ただし、これまでは、できるだけ味に差が出ないように醸造長(醸造開発責任者)が味の調整をしていたが、使用する水の違いなどにより、どうしても完全に差をなくすことができずにいたのだ。その味の差はマニアの間ではよく知られており、味比べなどをして楽しむビール愛好家もいたようだ。
そんななか、キリンビールは逆転の発想で、その味の差を利用した新商品を15年春に発売した。工場ごとに味に違いをつけた「一番搾り“地元うまれシリーズ”」を商品化し、工場ごとの味を楽しめるような商品を発売したのだ。全国9工場それぞれの醸造長が、地域で暮らすお客様のために造った特別な「一番搾り」の味を開発して販売することで、第1弾は予想の3倍を超える受注を記録した。味をしめたキリンビールは今年に入り、さらに地域性を出した「47都道府県の一番搾り」を発売し、大ヒットしたというストーリーだ。
キリンにしかできない独自の戦略
縮小するビール市場におけるイノベーションとして興味深い戦略であるが、そこにはキリンならではの強みがあるように思える。

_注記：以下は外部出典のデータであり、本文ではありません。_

/-! ### Every instruction -/

/-- Every instruction goes on in every state (R410), and keeps the parameters and the invariant. A packet form, the last
case, answers in the codec's return port only (R140). -/
theorem exec_keeps (i : Instr) (s : State) : ∃ t, exec i s = .next t ∧ Keeps s t := by
  cases i with
  | rcAck | rcNak | rcPom _ | rcAhi _ | rcAlo _ | rcExt _ | rcDyn _ _ | rcXpom _ _ _ _ _ =>
    exact ⟨_, rfl, runMsg_keeps ..⟩
  | rcAck2021 => exact execRcAck2021_keeps s
  | rcBsy => exact execRcBsy_keeps s
  | setModeOff => exact execSetModeOff_keeps s
  | setModeOps => exact execSetModeOps_keeps s
  | writeCv cv v => exact ⟨_, rfl, svcCommand_svcBegin_keeps _ _ _ _ _ _ _ (by decide) rfl⟩
  | writeBit cv b v => exact ⟨_, rfl, svcCommand_svcBegin_keeps _ _ _ _ _ _ _ (by decide) rfl⟩
  | readCv cv => exact ⟨_, rfl, svcCommand_svcBegin_keeps _ _ _ _ _ _ _ (by decide) (by decide : 7 ≤ 8)⟩
  | readBit cv b => exact ⟨_, rfl, svcCommand_svcBegin_keeps _ _ _ _ _ _ _ (by decide) (by decide : 0 ≤ 1)⟩
  | svcDone => exact ⟨_, rfl, respond_keeps ..⟩
  | createThrottle a => exact execCreateThrottle_keeps a s
  | deleteThrottle a => exact execDeleteThrottle_keeps a s
  | findThrottle a => exact execFindThrottle_keeps a s
  | restartThrottles => exact execRestartThrottles_keeps s
  | thrSetSpeed a v => exact execThrSetSpeed_keeps a v s
  | thrSetFunction a n on => exact execThrSetFunction_keeps a n on s
  | thrSetAddress a new => exact execThrSetAddress_keeps a new s
  | thrReadCv a cv => exact ⟨_, rfl, opsCommand_keeps _ _ _ _ _ fun _ => opsVerifyPacket_ok ..⟩
  | thrWriteCv a cv v => exact ⟨_, rfl, opsCommand_keeps _ _ _ _ _ fun _ => opsWritePacket_ok ..⟩
  | thrWriteBit a cv v b => exact ⟨_, rfl, opsCommand_keeps _ _ _ _ _ fun _ => opsBitPacket_ok ..⟩
  | thrOpsDone a => exact execThrOpsDone_keeps a s
  | setVerbosity which on => exact execSetVerbosity_keeps which on s
  | _ => exact ⟨_, rfl, codecAnswer_keeps ..⟩

/-! ### The bit-end interrupt (R205 to R209) -/

theorem railcomDeliver_cfg (s : State) : (railcomDeliver s).cfg = s.cfg := by
  obtain ⟨_, _, _, he, -⟩ := railcomDeliver_frame s
  rw [he]

theorem railcomDeliver_bs (s : State) : (railcomDeliver s).bs = s.bs := by
  obtain ⟨_, _, _, he, -⟩ := railcomDeliver_frame s
  rw [he]

theorem pullNext_cfg (s : State) : (pullNext s).cfg = s.cfg := by
  rw [(pullNext_frame s).1]
  exact (pullPacket_kept s).1

theorem effects_cfg (s : State) : (effects s).cfg = s.cfg := by
  unfold effects
  split
  · rfl
  split
  · exact railcomDeliver_cfg s
  split
  · exact pullNext_cfg s
  split <;> rfl

theorem bitEnd_cfg (s : State) : (bitEnd s).cfg = s.cfg := by
  cases hr : s.bs.bs_run with
  | false => rw [bitEnd_stopped hr]
  | true =>
    rw [bitEnd_running hr, drawLatency_cfg, (advanceFrom_frame ..).1]
    exact (effects_cfg _).trans (adcDrain_kept s).1

/-- The advance after an effect that keeps the invariant, the preamble, the cutout bit and the packet on the wire. -/
theorem advanceFrom_inv_of_curPkt {s t : State} (h : Invariant s) (hr : s.bs.bs_run = true) (ht : Invariant t)
    (hc : t.cfg = s.cfg) (hp : t.bs.preamble_bits = s.bs.preamble_bits)
    (he : t.bs.railcom_enabled = s.bs.railcom_enabled) (hpkt : t.bs.curPkt = s.bs.curPkt) :
    Invariant (advanceFrom s.bs t) :=
  advanceFrom_inv h ht.upToPos (fun _ => ht) hr fun _ => ⟨hp, he, hc, .inl hpkt⟩

/-- The effect of a bit end and the advance after it, by the five cases of R205. -/
theorem advanceFrom_effects_inv {s : State} (h : Invariant s) (hr : s.bs.bs_run = true) :
    Invariant (advanceFrom s.bs (effects s)) := by
  unfold effects
  split
  · exact advanceFrom_inv_of_curPkt h hr ((uartReset_keeps s).inv h) rfl rfl rfl rfl
  split
  · have hbs := railcomDeliver_bs s
    exact advanceFrom_inv_of_curPkt h hr (railcomDeliver_inv h) (railcomDeliver_cfg s) (by rw [hbs]) (by rw [hbs])
      (by rw [hbs])
  split
  · obtain ⟨-, hslot, hcur, -, -, -, -, hp, he, -⟩ := pullNext_engine hr
    have hpkt : (pullNext s).bs.curPkt = s.bs.curPkt := by simp only [Bitstream.curPkt, hcur, hslot]
    exact advanceFrom_inv_of_curPkt h hr (pullNext_inv h) (pullNext_cfg s) hp he hpkt
  split
  · rename_i hstop
    obtain ⟨i, hpos, hlast⟩ : ∃ i, s.bs.pos = .trail i ∧ s.bs.curPkt.len ≤ i + 1 := by
      unfold atStopBit at hstop
      split at hstop
      · exact ⟨_, ‹_›, of_decide_eq_true hstop⟩
      all_goals cases hstop
    refine advanceFrom_inv h (handOver_upToPos h) (fun hb => ?_) hr fun _ => ⟨rfl, rfl, rfl, .inr ⟨i, hpos, hlast⟩⟩
    rw [handOver_bs] at hb
    exact absurd (hr.symm.trans hb) (by decide)
  · exact advanceFrom_inv_of_curPkt h hr h rfl rfl rfl rfl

現在、ビール市場において実はひとつだけ、成長中の市場がある。それは「地ビール」だ。ビール消費量全体に占める地ビール消費量の割合はまだわずかだが、成長スピードは急速だ。地域性や、独自性を出した商品が現代の市場ニーズに合致し、勢いを増していると思われる。
今回の「47都道府県の一番搾り」は、有名ブランドの一番搾りをベースに、地域に合わせたまさに地ビールのような独自性をつくりだすことで、市場に受け入れられたと思われる。「味を統一する」という発想から、「味の違いを強みにする」という逆転の発想で、メジャーブランドと地ビールの両方のメリットを享受する戦略なのではないだろうか。日本中に工場を持つキリンビールだからこそできる戦略であり、そのしたたかさに脱帽だ。